October 13, 2006, - 2:54 pm
By Debbie Schlussel
Today through Sunday, the Black Panthers are celebrating their 40th anniversary. Check out their absurd, celebratory website. Talk about chutzpah. This group is the epitome of it. “In your face, American Honkies. We got you.”
It’s been a long 40 years under the Panthers reign of terror in America. The Black Panthers’ 40 years has been marked by violence, murder, cop-killing, anti-Semitism, anti-White racism, pan-Islamism and a host of other things that are no good for any free and democratic society.
Several Black Panthers are now extremist Muslims and cause celebres in the Islamofascist community, like convicted, imprisoned cop-killer Jamil Abdullah Al-Amin a/k/a H. Rap Brown. Al-Amin, who bragged, “Violence is as American as cherry pie,” killed one sheriff’s deputy and wounded another in March 2000. The group–so vicious, so violent–even savagely tortured and murdered its own. The disgusting way they tortured and dismembered their living victims was so sick, it rivals that of the Islamic terrorists we are fighting now. Ungreat minds think alike.

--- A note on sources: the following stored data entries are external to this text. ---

/-- Accepts one launch of a lane (R45, R46, R48, R392). A refused one is listed as failed; LAUNCH_READY reports it. -/
def acceptLaunch (s : State) (c w lane : Nat) (rd : LaunchRead) : State :=
  match waveOf s c w with
  | none => s
  | some v =>
    let p := v.part
    let s := markBlocks s p
    let sec := (coreOf s c).world
    let bs := rd.raw
    let kernel := leWord (bs.take 8)
    let flags := field bs 0xF 1
    let wantsAdopt := flags / 8 % 2 = 1
    let adopt := if wantsAdopt && !v.adopted.getLsbD lane then evalOf v lane else none
    let cl0 := field bs 0x18 2
    let ncl := field bs 0x1A 2
    let found := findEntry s p kernel 1
    let first := rd.inputs.head?
    let pred := if flags / 4 % 2 = 1 then first.bind (launchWithCell s p) else none
    let world := launchWorld s p kernel
    let bad : Option (BitVec 8) :=
      if 256 < field bs 0xC 2 || 32 < field bs 0xE 1 || !clustersOk s p cl0 ncl then some causeHandleRange
      else if found.isNone then some causeLowerReject
      else if (partOf s p).bothw && world && !sec then some causeWorld
      else if wantsAdopt && adopt.isNone then some causeCellBusy
      else none
    let id := freshLaunch s
    let l : Launch :=
      { id := id, part := p, kernel := kernel, modl := (found.map (fun f => f.1.modl)).getD 0,
        entry := (found.map (fun f => f.1.blk)).getD 0, table := (found.map (fun f => f.1.table)).getD [],
        desc := (found.map (fun f => f.2)).getD noDesc, nblk := field bs 8 4,
        args := rd.args, inputs := rd.inputs, prio := flags % 4, splice := flags / 4 % 2 = 1, pred := pred, adopt := adopt,
        done := leWord ((bs.drop 0x10).take 8), cl0 := if ncl = 0 then 0 else cl0,
        ncl := if ncl = 0 then Config.numClusters else ncl, secure := sec, world := world, st := .waiting, age := 0,
        nextBlock := 0, retired := 0, waited := 0, record := rd.addr, cause := 0 }
    let s := { s with nextLaunch := if id + 1 < 2 ^ 32 then id + 1 else 1, launches := s.launches ++ [l] }
    let s := if adopt.isSome then onWave s c w (fun v => { v with adopted := v.adopted ||| laneBit lane }) else s
    match bad with
    | some cs => markLaunchFailed s id cs
    | none =>
      let r := launchInputs s l true
      match r.2 with
      | .value => makeReady r.1 id
      | .waits => r.1
      | .fails cs => markLaunchFailed r.1 id cs

/-- The launch records of lanes, read in ascending lane order; the lanes whose reads fault. -/
def readLaunches (s : State) (k : Ctx) (r : Record) : State × List (Nat × Fail) × List (Nat × LaunchRead) :=
  k.lanes.foldl (fun acc l =>
    let q := readLaunch acc.1 k.wave.part (coreOf s k.core).world (opA s k r .b64 l)
    match q.2 with
    | .error e => (q.1, acc.2.1 ++ [(l, failAddr e.1 e.2)], acc.2.2)
    | .ok d => (q.1, acc.2.1, acc.2.2 ++ [(l, d)])) (s, [], [])

/-- SPAWN.launch (R295): one launch per active lane, none where a read faults; in a launcher's carriage at the commit. -/
def execSpawnLaunch (r : Record) (s : State) : Host.Outcome State Fault Refusal :=
  onSlot s (fun k =>
    afterRelease s k (
      let q := readLaunches s k r
      if !sameRun q.1 k then q.1
      else if q.2.1 ≠ [] then trapFails q.1 k (.spawnLaunch r) q.2.1 0
      else
        match (slotOf k.wave k.x).car with
        | some _ =>
          advance (onSlotOf q.1 k.core k.w k.x (fun t => { t with car := t.car.map (fun c =>
            { c with launches := c.launches ++ q.2.2 }) })) k
        | none => advance (q.2.2.foldl (fun s p => acceptLaunch s k.core k.w p.1 p.2) q.1) k))

/-! ## Readiness, and launches that fail -/

/-- The completion cell of a failed launch becomes FAILED (R392): the adopting lane's own cell, or DONE where it is a
cell that can be written. -/
def failCompletion (s : State) (l : Launch) : State :=
  match l.adopt with
  | some e => ownCellFail s e l.cause 0xFFFF 0
  | none =>
    if l.done = 0 || l.done.toNat % 8 ≠ 0 then s
    else
      match xlatCheck s l.part l.secure .store l.done with
      | .error c => logWorld s l.part (4, schedulerOf s l.part) c l.done
      | .ok x =>
        match x.cell, x.place with
        | true, .dev pa =>
          let s := xlatMark s l.part .store l.done x.leaf
          (match wakingOf s pa with
            | some r => cellFail s { r with evix := 0 } l.cause 0xFFFF 0
            | none => cellPut s (deviceWriter s l.part) l.done pa (failedPayload l.cause 0xFFFF 0 0) 3)
        | _, _ => s

/-- The launch of an identity. -/
def launchOf (s : State) (id : Nat) : Option Launch := s.launches.find? (fun l => l.id = id)

/-- The launch leaves the scheduler; reservations of it end. -/
def dropLaunch (s : State) (id : Nat) : State :=
  { s with launches := s.launches.filter (fun l => l.id ≠ id),
           cores := s.cores.map (fun p => (p.1, if p.2.reserved = some id then { p.2 with reserved := none } else p.2)),
           waking := s.waking.map (fun r => { r with launches := r.launches.filter (fun i => i ≠ id) }) }

/-- A failed launch is logged, its completion cell becomes FAILED, and it leaves (R392). -/
def reportFailed (s : State) (l : Launch) : State :=
  dropLaunch (failCompletion (logEvent s 6 l.cause l.part 4 (schedulerOf s l.part) l.record noStage) l) l.id

/-- LAUNCH_READY (R46, R392): a launch whose inputs all hold VALUE is ready; a failed one is reported and leaves. A spliced launch
that has placed nothing still fails with its first input (R46, R49). -/
def execLaunchReady (launch : Nat) (s : State) : Host.Outcome State Fault Refusal :=
  .next (match launchOf s launch with
    | none => s
    | some l =>
      match l.st with
      | .failed => reportFailed s l
      | .waiting =>
        let r := launchInputs s l false
        (match r.2 with
          | .value => makeReady r.1 launch
          | .waits => r.1
          | .fails c => markLaunchFailed r.1 launch c)
      | .ready =>
        if l.pred.isNone || 0 < l.nextBlock then s
        else
          (match (launchInputs s { l with inputs := l.inputs.take 1 } false).2 with
            | .fails c => markLaunchFailed s launch c
            | _ => s)
      | .complete => s)

/-! ## Placement (R30 to R33, R47, R49) -/

/-- The configuration a launch asks for equals the one in force (R32). -/
def sameConfig (k : Core) (l : Launch) : Bool :=
  k.tiles = l.desc.tiles && k.dqbase = l.desc.dqbase && k.dqlim = l.desc.dqlim && k.world = l.world

/-- Places for the waves of a block: lowest free slots, lowest free windows. -/
def waveSpots (used : List (Nat × Nat)) (limit window g : Nat) : List Nat → Option (List Spot)
  | [] => some []
  | w :: ws =>
    match findWindow used limit window with
    | none => none
    | some b => (waveSpots ((b, window) :: used) limit window g ws).map (fun r => ⟨w, b, g⟩ :: r)

/-- Places for a block of a launch on a core whose configuration is the launch's (R32). -/
def blockSpots (s : State) (c : Nat) (l : Launch) : Option (List Spot) :=
  let k := coreOf s c
  let rsv := reserveOf s c
  let free := freeSlots k rsv
  if free.length < l.desc.waves then none
  else
    match findGroups k (256 - rsv) l.desc.groups.length with
    | none => none
    | some g => waveSpots (usedWindows k) (1024 - 128 * rsv) l.desc.window g (free.take l.desc.waves)

/-- The core lies in the launch's clusters and its partition runs there. -/
def coreInLaunch (s : State) (c : Nat) (l : Launch) : Bool :=
  decide (c < Config.numCores) && decide (l.cl0 ≤ c / 16) && decide (c / 16 < l.cl0 + l.ncl) && corePart s c = l.part && partRuns s l.part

So there’s really no reason whatsoever to celebrate that this group is still around. Yet, the Panther alums are not only celebrating. They’re expecting us to buy their extremist makeover. These murderous thugs now want you to believe they are “activists” and want you to see “a positive image.” They think donning fancy suits instead of berets and military garb will instantly erase our memory banks about their “activities.”
They’ve tried this before, with “Burn Baby Burn” Black Panther hot sauce. But the only thing that was burning is America under their reign of terror. You can’t remake years of murderous thuggery with a sudden Halloween costume of the Black Martha Stewart. They never apologized for murdering innocent people, leaving cops’ children fatherless, taking others’ lives for nothing.
From an apologist San Francisco Chronicle piece on the 40th confab, we’re racists because we don’t like “civil rights” groups that murder for a living:
Clarence Walker, a professor at UC Davis who specializes in African American history, said activist black organizations in the United States often are seen as militant by the general public because the country has a schizophrenic vision of black people.
“You are either dancing and happy or you are a militant. The Black Panthers represented that phase of black power that believed black people should be armed and defend themselves and turn away from the nonviolent resistance movement,” Walker said. “There is this image of them in white America — as well as some parts of black America — as a threatening and dangerous thing.
“Then there are a large number of people — especially in the Bay Area — who grew up seeing them do good things. There have always been two sides to it.” . . .
But the image that stuck with many Americans was that of black militants with berets and guns. Stories of Panthers’ shootouts with police overwhelmed coverage of their work with the poor, said Seale, who changed the group’s name from Black Panther Party for Self-Defense to Black Panther Party because “we got tired of being confused with a paramilitary-type organization.”
The party gained international notoriety when Seale and Newton sent armed members to the State Assembly in Sacramento in 1967 to oppose gun restrictions. Several members who walked onto the Senate floor with loaded weapons were arrested for disturbing the peace but not on weapons charges, because they were carrying theirs legally, Seale said.
At its height, about two months after Martin Luther King Jr. was murdered, the Black Panther Party had 5,000 members in 49 chapters and branches across the country, Seale said. The 1968 confrontation that left Hutton dead, along with other shootouts with Oakland police, caused the negative image, members say. The incidents also brought the federal scrutiny that they say ultimately broke up the party. The FBI infiltrated the Panthers and several other activist groups in its infamous counterintelligence program called Cointelpro, begun in 1967.
“J. Edgar Hoover saw the guns and what we were accomplishing and said the organization was a threat to security, and he told people that we wanted to shoot and kill white people,” Seale said. “We were about defending ourselves against white racists.” . . .
“Even though we were doing a lot of things in the community, like running for political office, grassroots organizing, handing out breakfast and offering free preventative medical health care and sickle cell tests, people remain confused to this day,” Seale said.
So do Hezbollah, HAMAS, and Al-Qaeda. And so did Hitler. J. Edgar Hoover was right. And deluded professor Walker and his “two sides to every story” pap? Sorry, there’s only one side to this story. 40 years of Black Panther violence, murder, and mayhem was more than enough. Here’s hoping there won’t be another 40. These domestic terrorists never represented Black America.
The only good thing for Black Panthers in America to do is fade to black.